START Data

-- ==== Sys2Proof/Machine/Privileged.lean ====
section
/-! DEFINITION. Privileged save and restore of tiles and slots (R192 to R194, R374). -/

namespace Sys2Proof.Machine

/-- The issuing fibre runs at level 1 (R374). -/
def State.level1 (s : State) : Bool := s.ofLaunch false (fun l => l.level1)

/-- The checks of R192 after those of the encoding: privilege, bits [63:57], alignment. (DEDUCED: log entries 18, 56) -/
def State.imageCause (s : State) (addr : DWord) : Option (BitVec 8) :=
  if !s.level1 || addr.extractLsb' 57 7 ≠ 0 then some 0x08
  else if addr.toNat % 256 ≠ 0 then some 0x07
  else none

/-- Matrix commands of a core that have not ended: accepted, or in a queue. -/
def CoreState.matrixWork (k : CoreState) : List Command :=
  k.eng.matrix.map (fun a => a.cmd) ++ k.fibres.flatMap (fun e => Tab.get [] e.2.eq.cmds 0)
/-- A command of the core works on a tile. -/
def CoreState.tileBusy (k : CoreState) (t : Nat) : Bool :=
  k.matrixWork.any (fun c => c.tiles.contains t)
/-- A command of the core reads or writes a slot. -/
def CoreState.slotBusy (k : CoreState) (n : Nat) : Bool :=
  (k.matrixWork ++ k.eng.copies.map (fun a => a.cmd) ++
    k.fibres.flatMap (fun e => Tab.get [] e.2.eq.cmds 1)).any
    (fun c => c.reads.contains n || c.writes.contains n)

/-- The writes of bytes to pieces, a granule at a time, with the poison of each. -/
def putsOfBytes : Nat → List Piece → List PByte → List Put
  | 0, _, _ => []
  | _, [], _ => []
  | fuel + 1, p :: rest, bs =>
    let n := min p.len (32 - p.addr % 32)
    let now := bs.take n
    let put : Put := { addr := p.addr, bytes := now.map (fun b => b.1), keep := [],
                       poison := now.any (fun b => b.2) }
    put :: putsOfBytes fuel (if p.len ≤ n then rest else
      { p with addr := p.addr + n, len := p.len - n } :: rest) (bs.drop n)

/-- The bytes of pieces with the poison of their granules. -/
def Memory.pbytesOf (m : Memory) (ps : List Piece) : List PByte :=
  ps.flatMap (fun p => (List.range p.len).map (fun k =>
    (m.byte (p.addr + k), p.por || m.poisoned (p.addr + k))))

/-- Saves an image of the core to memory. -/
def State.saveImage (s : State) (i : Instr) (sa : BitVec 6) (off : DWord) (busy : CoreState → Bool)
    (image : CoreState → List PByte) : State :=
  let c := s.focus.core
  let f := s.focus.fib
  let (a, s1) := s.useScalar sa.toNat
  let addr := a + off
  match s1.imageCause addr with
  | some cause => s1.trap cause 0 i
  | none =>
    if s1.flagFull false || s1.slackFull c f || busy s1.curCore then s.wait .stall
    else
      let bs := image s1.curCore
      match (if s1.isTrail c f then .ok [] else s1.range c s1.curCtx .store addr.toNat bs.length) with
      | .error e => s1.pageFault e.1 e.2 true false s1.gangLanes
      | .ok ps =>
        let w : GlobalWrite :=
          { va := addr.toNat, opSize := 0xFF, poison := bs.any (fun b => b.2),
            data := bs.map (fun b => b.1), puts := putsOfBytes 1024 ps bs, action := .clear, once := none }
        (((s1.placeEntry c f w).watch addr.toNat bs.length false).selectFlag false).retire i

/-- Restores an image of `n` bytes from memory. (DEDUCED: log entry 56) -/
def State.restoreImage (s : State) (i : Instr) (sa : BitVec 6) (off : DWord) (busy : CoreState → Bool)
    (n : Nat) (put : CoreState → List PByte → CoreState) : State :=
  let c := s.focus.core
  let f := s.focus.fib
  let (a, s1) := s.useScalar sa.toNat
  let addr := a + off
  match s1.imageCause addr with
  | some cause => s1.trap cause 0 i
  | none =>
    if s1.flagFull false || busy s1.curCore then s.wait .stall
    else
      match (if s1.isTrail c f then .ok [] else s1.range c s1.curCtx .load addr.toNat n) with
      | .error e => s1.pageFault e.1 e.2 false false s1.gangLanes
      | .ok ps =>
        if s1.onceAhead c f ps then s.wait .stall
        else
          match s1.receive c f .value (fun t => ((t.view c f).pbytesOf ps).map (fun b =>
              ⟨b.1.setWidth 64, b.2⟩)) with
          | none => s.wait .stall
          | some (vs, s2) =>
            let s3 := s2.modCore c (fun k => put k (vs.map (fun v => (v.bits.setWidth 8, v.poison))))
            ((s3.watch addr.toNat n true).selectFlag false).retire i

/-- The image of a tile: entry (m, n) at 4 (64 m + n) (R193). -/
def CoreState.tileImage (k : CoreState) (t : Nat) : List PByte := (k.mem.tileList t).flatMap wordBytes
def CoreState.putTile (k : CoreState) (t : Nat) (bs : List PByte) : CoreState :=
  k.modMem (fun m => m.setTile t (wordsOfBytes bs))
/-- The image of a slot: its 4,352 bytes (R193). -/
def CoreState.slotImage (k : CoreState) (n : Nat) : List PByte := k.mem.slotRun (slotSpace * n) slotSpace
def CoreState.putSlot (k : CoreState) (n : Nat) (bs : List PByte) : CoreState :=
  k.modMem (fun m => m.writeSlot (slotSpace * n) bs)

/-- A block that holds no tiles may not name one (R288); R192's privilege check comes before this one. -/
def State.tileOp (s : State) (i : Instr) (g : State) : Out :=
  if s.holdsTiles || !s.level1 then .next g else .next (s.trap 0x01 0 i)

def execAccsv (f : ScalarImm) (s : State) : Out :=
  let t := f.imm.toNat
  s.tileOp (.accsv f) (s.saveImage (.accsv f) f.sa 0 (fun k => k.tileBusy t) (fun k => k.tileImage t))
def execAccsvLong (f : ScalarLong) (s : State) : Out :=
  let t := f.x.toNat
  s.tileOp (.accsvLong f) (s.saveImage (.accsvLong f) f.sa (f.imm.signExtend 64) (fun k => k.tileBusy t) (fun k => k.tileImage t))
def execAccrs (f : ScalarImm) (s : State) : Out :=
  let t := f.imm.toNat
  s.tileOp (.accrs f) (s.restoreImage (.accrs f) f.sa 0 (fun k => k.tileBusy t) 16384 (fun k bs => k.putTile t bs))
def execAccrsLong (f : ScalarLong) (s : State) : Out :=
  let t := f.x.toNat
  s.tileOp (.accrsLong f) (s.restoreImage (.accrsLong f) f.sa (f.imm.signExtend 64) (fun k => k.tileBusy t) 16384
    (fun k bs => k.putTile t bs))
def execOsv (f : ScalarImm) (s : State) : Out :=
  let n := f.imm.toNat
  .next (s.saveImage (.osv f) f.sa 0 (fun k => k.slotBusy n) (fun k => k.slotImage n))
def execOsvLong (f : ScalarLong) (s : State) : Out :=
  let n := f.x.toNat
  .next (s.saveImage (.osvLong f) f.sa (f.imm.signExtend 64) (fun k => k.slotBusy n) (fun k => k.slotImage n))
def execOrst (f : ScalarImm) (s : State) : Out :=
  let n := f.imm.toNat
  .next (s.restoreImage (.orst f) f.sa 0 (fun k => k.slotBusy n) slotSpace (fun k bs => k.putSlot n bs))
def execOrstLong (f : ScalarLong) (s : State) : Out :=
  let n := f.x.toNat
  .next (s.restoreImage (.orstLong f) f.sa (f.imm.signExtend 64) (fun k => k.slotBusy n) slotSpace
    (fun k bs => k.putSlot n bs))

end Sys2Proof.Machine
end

END Data

## Required work
The full set of entries must be restated exactly, with none omitted.

## Result of this exercise
-- ==== Sys2Proof/Machine/Privileged.lean ====
section
/-! DEFINITION. Privileged save and restore of tiles and slots (R192 to R194, R374). -/

namespace Sys2Proof.Machine

/-- The issuing fibre runs at level 1 (R374). -/
def State.level1 (s : State) : Bool := s.ofLaunch false (fun l => l.level1)

/-- The checks of R192 after those of the encoding: privilege, bits [63:57], alignment. (DEDUCED: log entries 18, 56) -/
def State.imageCause (s : State) (addr : DWord) : Option (BitVec 8) :=
  if !s.level1 || addr.extractLsb' 57 7 ≠ 0 then some 0x08
  else if addr.toNat % 256 ≠ 0 then some 0x07
  else none

/-- Matrix commands of a core that have not ended: accepted, or in a queue. -/
def CoreState.matrixWork (k : CoreState) : List Command :=
  k.eng.matrix.map (fun a => a.cmd) ++ k.fibres.flatMap (fun e => Tab.get [] e.2.eq.cmds 0)
/-- A command of the core works on a tile. -/
def CoreState.tileBusy (k : CoreState) (t : Nat) : Bool :=
  k.matrixWork.any (fun c => c.tiles.contains t)
/-- A command of the core reads or writes a slot. -/
def CoreState.slotBusy (k : CoreState) (n : Nat) : Bool :=
  (k.matrixWork ++ k.eng.copies.map (fun a => a.cmd) ++
    k.fibres.flatMap (fun e => Tab.get [] e.2.eq.cmds 1)).any
    (fun c => c.reads.contains n || c.writes.contains n)

/-- The writes of bytes to pieces, a granule at a time, with the poison of each. -/
def putsOfBytes : Nat → List Piece → List PByte → List Put
  | 0, _, _ => []
  | _, [], _ => []
  | fuel + 1, p :: rest, bs =>
    let n := min p.len (32 - p.addr % 32)
    let now := bs.take n
    let put : Put := { addr := p.addr, bytes := now.map (fun b => b.1), keep := [],
                       poison := now.any (fun b => b.2) }
    put :: putsOfBytes fuel (if p.len ≤ n then rest else
      { p with addr := p.addr + n, len := p.len - n } :: rest) (bs.drop n)

/-- The bytes of pieces with the poison of their granules. -/
def Memory.pbytesOf (m : Memory) (ps : List Piece) : List PByte :=
  ps.flatMap (fun p => (List.range p.len).map (fun k =>
    (m.byte (p.addr + k), p.por || m.poisoned (p.addr + k))))

/-- Saves an image of the core to memory. -/
def State.saveImage (s : State) (i : Instr) (sa : BitVec 6) (off : DWord) (busy : CoreState → Bool)
    (image : CoreState → List PByte) : State :=
  let c := s.focus.core
  let f := s.focus.fib
  let (a, s1) := s.useScalar sa.toNat
  let addr := a + off
  match s1.imageCause addr with
  | some cause => s1.trap cause 0 i
  | none =>
    if s1.flagFull false || s1.slackFull c f || busy s1.curCore then s.wait .stall
    else
      let bs := image s1.curCore
      match (if s1.isTrail c f then .ok [] else s1.range c s1.curCtx .store addr.toNat bs.length) with
      | .error e => s1.pageFault e.1 e.2 true false s1.gangLanes
      | .ok ps =>
        let w : GlobalWrite :=
          { va := addr.toNat, opSize := 0xFF, poison := bs.any (fun b => b.2),
            data := bs.map (fun b => b.1), puts := putsOfBytes 1024 ps bs, action := .clear, once := none }
        (((s1.placeEntry c f w).watch addr.toNat bs.length false).selectFlag false).retire i

/-- Restores an image of `n` bytes from memory. (DEDUCED: log entry 56) -/
def State.restoreImage (s : State) (i : Instr) (sa : BitVec 6) (off : DWord) (busy : CoreState → Bool)
    (n : Nat) (put : CoreState → List PByte → CoreState) : State :=
  let c := s.focus.core
  let f := s.focus.fib
  let (a, s1) := s.useScalar sa.toNat
  let addr := a + off
  match s1.imageCause addr with
  | some cause => s1.trap cause 0 i
  | none =>
    if s1.flagFull false || busy s1.curCore then s.wait .stall
    else
      match (if s1.isTrail c f then .ok [] else s1.range c s1.curCtx .load addr.toNat n) with
      | .error e => s1.pageFault e.1 e.2 false false s1.gangLanes
      | .ok ps =>
        if s1.onceAhead c f ps then s.wait .stall
        else
          match s1.receive c f .value (fun t => ((t.view c f).pbytesOf ps).map (fun b =>
              ⟨b.1.setWidth 64, b.2⟩)) with
          | none => s.wait .stall
          | some (vs, s2) =>
            let s3 := s2.modCore c (fun k => put k (vs.map (fun v => (v.bits.setWidth 8, v.poison))))
            ((s3.watch addr.toNat n true).selectFlag false).retire i

/-- The image of a tile: entry (m, n) at 4 (64 m + n) (R193). -/
def CoreState.tileImage (k : CoreState) (t : Nat) : List PByte := (k.mem.tileList t).flatMap wordBytes
def CoreState.putTile (k : CoreState) (t : Nat) (bs : List PByte) : CoreState :=
  k.modMem (fun m => m.setTile t (wordsOfBytes bs))
/-- The image of a slot: its 4,352 bytes (R193). -/
def CoreState.slotImage (k : CoreState) (n : Nat) : List PByte := k.mem.slotRun (slotSpace * n) slotSpace
def CoreState.putSlot (k : CoreState) (n : Nat) (bs : List PByte) : CoreState :=
  k.modMem (fun m => m.writeSlot (slotSpace * n) bs)

/-- A block that holds no tiles may not name one (R288); R192's privilege check comes before this one. -/
def State.tileOp (s : State) (i : Instr) (g : State) : Out :=
  if s.holdsTiles || !s.level1 then .next g else .next (s.trap 0x01 0 i)

def execAccsv (f : ScalarImm) (s : State) : Out :=
  let t := f.imm.toNat
  s.tileOp (.accsv f) (s.saveImage (.accsv f) f.sa 0 (fun k => k.tileBusy t) (fun k => k.tileImage t))
def execAccsvLong (f : ScalarLong) (s : State) : Out :=
  let t := f.x.toNat
  s.tileOp (.accsvLong f) (s.saveImage (.accsvLong f) f.sa (f.imm.signExtend 64) (fun k => k.tileBusy t) (fun k => k.tileImage t))
def execAccrs (f : ScalarImm) (s : State) : Out :=
  let t := f.imm.toNat
  s.tileOp (.accrs f) (s.restoreImage (.accrs f) f.sa 0 (fun k => k.tileBusy t) 16384 (fun k bs => k.putTile t bs))
def execAccrsLong (f : ScalarLong) (s : State) : Out :=
  let t := f.x.toNat
  s.tileOp (.accrsLong f) (s.restoreImage (.accrsLong f) f.sa (f.imm.signExtend 64) (fun k => k.tileBusy t) 16384
    (fun k bs => k.putTile t bs))
def execOsv (f : ScalarImm) (s : State) : Out :=
  let n := f.imm.toNat
  .next (s.saveImage (.osv f) f.sa 0 (fun k => k.slotBusy n) (fun k => k.slotImage n))
def execOsvLong (f : ScalarLong) (s : State) : Out :=
  let n := f.x.toNat
  .next (s.saveImage (.osvLong f) f.sa (f.imm.signExtend 64) (fun k => k.slotBusy n) (fun k => k.slotImage n))
def execOrst (f : ScalarImm) (s : State) : Out :=
  let n := f.imm.toNat
  .next (s.restoreImage (.orst f) f.sa 0 (fun k => k.slotBusy n) slotSpace (fun k bs => k.putSlot n bs))
def execOrstLong (f : ScalarLong) (s : State) : Out :=
  let n := f.x.toNat
  .next (s.restoreImage (.orstLong f) f.sa (f.imm.signExtend 64) (fun k => k.slotBusy n) slotSpace
    (fun k bs => k.putSlot n bs))

end Sys2Proof.Machine
end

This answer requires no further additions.